The Phase 3 clinical trial plans to enroll at least 6,000 participants in 50 locations across the world. The vaccine requires three doses, each administered around two months apart, with a booster to be given one year after the initial protocol.

The new vaccine, called VLA15, targets the outer surface protein A (OspA) of the bacteria that causes Lyme disease. The formulation being tested is multivalent, targeting six different iterations of the OspA protein, hopefully covering the most common types of Lyme bacteria in both Europe and North America.

“We are extremely pleased to reach this important milestone in the development of VLA15,” said Juan Carlos Jaramillo, chief medical officer at Valneva, the company developing the vaccine in association with Pfizer. “Lyme disease continues to spread, representing a high unmet medical need that impacts the lives of many in the Northern Hemisphere. We look forward to further investigating the VLA15 candidate in Phase 3, which will take us a step closer to potentially bringing this vaccine to both adults and children who would benefit from it.”

The trial is expected to run until at least late 2024. If successful, preliminary data should come in early 2025, with a market application to the US Food and Drug Administration (FDA) not far behind.

There is currently no human Lyme disease vaccine commercially available. However, a vaccine was previously developed in the late 1990s but controversially withdrawn from the market after unproven reports of side effects.

Called LYMErix, the prior vaccine was approved by the FDA in 1998 following exceptional clinical trial results finding 80% efficacy against Lyme disease. The rise and fall of LYMErix has been dubbed “a cautionary tale” of bad public health communication and hyperbolic anti-vaccine sentiment.

In the year after the vaccine was authorized a small number of autoimmune side effects began to be reported. Primarily musculoskeletal complaints such as arthritis, these complaints were initially amplified by the media before being subject to several high-profile FDA reviews.

By 2001 the hysteria had reached a fever pitch, with a class action lawsuit directed at the vaccine manufacturer on behalf of more than 100 people who claimed harmful adverse effects from LYMErix. Despite the anecdotal claims, nearly 1.5 million doses of the vaccine had been administered to that point and no unusual side effects could be determined.

“The arthritis incidence in the patients receiving Lyme vaccine occurred at the same rate as the background in unvaccinated individuals,” explained a pair of researchers who subsequently studied the LYMErix story. “In addition, the data did not show a temporal spike in arthritis diagnoses after the second and third vaccine dose expected for an immune-mediated phenomenon. The FDA found no suggestion that the Lyme vaccine caused harm to its recipients.”

Ultimately, despite the FDA reviews finding the vaccine did not cause any adverse effects, the damage was already done. Sales for the vaccine diminished so dramatically across 2001 that LYMErix was subsequently voluntarily withdrawn from the market by its manufacturer in 2002. The next year the class action suit was settled, and the manufacturer paid legal fees to the prosecution but notably did not offer any compensation to the “victims.”
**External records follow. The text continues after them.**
/-- The plaintext is a component, or a share, as the method asks. -/
def envelopeForm (method : Nat) (p : Bytes) : Bool :=
  byteAt p 39 == 0 && byteAt p 0 == method && (if method = 1 then byteAt p 1 == 0 else byteAt p 1 != 0)
/-- Its check value agrees. -/
def envelopeKcv (p : Bytes) : Bool := bsub p 34 5 == (kcv 2 5 0x13 (bsub p 2 32)).take 5

/-- Products, powers and inverses in GF(2^8) with polynomial x^8 + x^4 + x^3 + x + 1. -/
def gf8Mul (x y : Nat) : Nat :=
  ((List.range 8).foldl (fun (s : Nat × Nat) i =>
    (if y / 2 ^ i % 2 = 1 then s.1 ^^^ s.2 else s.1, if 128 ≤ s.2 then (s.2 * 2) ^^^ 0x11B else s.2 * 2)) (0, x)).1
def gf8Inv (x : Nat) : Nat := (List.range 254).foldl (fun a _ => gf8Mul a x) 1

/-- The value at 0 of the polynomial through shares (index and byte). -/
def shamir0 (l : List (Nat × Nat)) : Nat :=
  l.foldl (fun acc p =>
    acc ^^^ gf8Mul p.2 ((l.filter (fun q => q.1 != p.1)).foldl (fun a q => gf8Mul a (gf8Mul q.1 (gf8Inv (q.1 ^^^ p.1)))) 1)) 0

/-- Shares with distinct indices, first come. -/
def distinctShares (l : List Approval) : List Approval :=
  l.foldl (fun acc a => if acc.any (fun b => b.index == a.index) then acc else acc ++ [a]) []

/-- The DMK of a ceremony at quorum. -/
def Ceremony.dmk (k : Ceremony) : Bytes :=
  if byteAt k.param 20 = 1 then k.apps.foldl (fun a x => bxor a x.value) (zeros 32)
  else
    let l := (distinctShares k.apps).take (byteAt k.param 21)
    mkBytes 32 (fun i => BitVec.ofNat 8 (shamir0 (l.map (fun a => (a.index, byteAt a.value i)))))

/-! ### Actions at quorum (R447, R449, R461) -/

/-- LOAD and ROLL: their result, and the domain with the DMK (R326, R327, R422). -/
def Dev.dmkInstall (c : Ctx) (d : Dev) (k : Ceremony) : Nat × Dev :=
  let dom := k.domain.getD 0
  let m := d.key.domain dom
  let load := k.action == 1
  let dmk := k.dmk
  if d.key.store ≠ .ready ∨ d.isReplica dom = true ∨ (load && m.state != .empty) = true ∨ (!load && (m.state != .active || m.prevValid)) = true then (CerRes.badState, d)
  else if (kcv 2 5 0x13 dmk).take 5 ≠ bsub k.param 8 5 then (CerRes.kcvMismatch, d)
  else if load then
    (0, (({ d with key := d.key.updDomain dom (fun x => { x with state := .active, gen := le k.param 16 4, dmk := dmk }) }).replicate dom .copy).domainChanged c dom .write)
  else
    (0, ({ d with key := d.key.updDomain dom (fun x => { x with state := .rolling, newGen := if x.gen = 0xFFFFFFFF then 1 else x.gen + 1, newDmk := dmk }) }).domainChanged c dom .write)

/-- One entry of an enrolment list. -/
def enrolOne (now : DWord) (recs : List Enrol) (e : Bytes) : List Enrol :=
  if byteAt e 40 / 128 = 1 then recs.filter (fun r => r.id != le e 0 8) else recs ++ addedOf now [e]

/-- An enrolment list is taken in one commit, or refused in whole. -/
def Dev.enrolApply (c : Ctx) (d : Dev) (k : Ceremony) : Nat × Dev :=
  let s := d.scope k.domain
  let recs := (parmList k.param).foldl (enrolOne (d.stamp c)) s.recs
  let m := if byteAt k.param 22 = 0 then s.m else byteAt k.param 22
  let dup := recs.any (fun r => decide (1 < (recs.filter (fun x => x.id == r.id)).length))
  let form := (parmList k.param).all (fun e => le e 0 8 != 0 && byteAt e 40 / 2 % 64 == 0)
  if 16 < recs.length ∨ dup = true ∨ recs.length < m ∨ m < 2 ∨ form = false then (CerRes.roster, d)
  else (0, { d with cus := { d.cus with scopes := d.cus.scopes.filter (fun x => x.domain != k.domain) ++ [{ domain := k.domain, m := m, recs := recs }] } })

/-- The required approvals are met. -/
def Ceremony.quorumMet (k : Ceremony) : Bool :=
  decide (k.required ≤ k.apps.length) && decide (k.localMin ≤ (k.apps.filter (fun a => a.loc)).length)
    && (if k.cls = 1 ∧ (k.action = 1 ∨ k.action = 2) ∧ byteAt k.param 20 = 2 then decide (byteAt k.param 21 ≤ (distinctShares k.apps).length) else true)

/-- QUORUM_REACHED: an action form applies its action, a register form opens. REPLICA_LOAD stays open for its source's
copy (R420). -/
def Dev.cerQuorum (c : Ctx) (n : Nat) (d : Dev) : Dev :=
  let k := d.cer n
  if !k.quorumMet then d
  else if k.action = 0 ∨ k.action = 3 then
    if k.action = 3 ∧ d.isReplica (k.domain.getD 0) = true then d.cerEnd c n true CerRes.badState
    else (d.updCer n (fun x => { x with state := .opened, openSt := c.now, result := 0 })).evtBit Off.cusEvt 2
  else
    let (res, d1) := if k.action = 4 then d.enrolApply c k else d.dmkInstall c k
    d1.cerEnd c n true res

/-! ### Approvals (R455, R456) -/

/-- The text of an approval and its signature by the custodian's signing key (R455). The envelope stands behind it, where one
is due; else the digest is that of nothing. -/
def Ceremony.approvalSig (k : Ceremony) (resp : Bytes) : Bool :=
  let env := if k.cls = 1 ∧ (k.action = 1 ∨ k.action = 2) then bsub resp 300 56 else []
  codeSig 2 (bsub resp 8 97) (asciiBytes "DYZHATIK APPROVE 1" ++ k.challenge ++ sha256 env) (bsub resp 204 96)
LYMErix was a subunit protein vaccine targeting OspA, much like the new VLA15 formulation that is in current trials. Despite any autoimmune effects of the old vaccine never being formally proven, researchers spent several years modifying the OspA antigen target to address any theoretical concerns of cross-immunity.

To date, the VLA15 clinical trials testing the modified OspA protein have not detected any adverse safety issues. The upcoming Phase 3 trial should offer clarity on those safety issues considering all historical analysis of the LYMErix roll-out failed to detect any problematic side effects.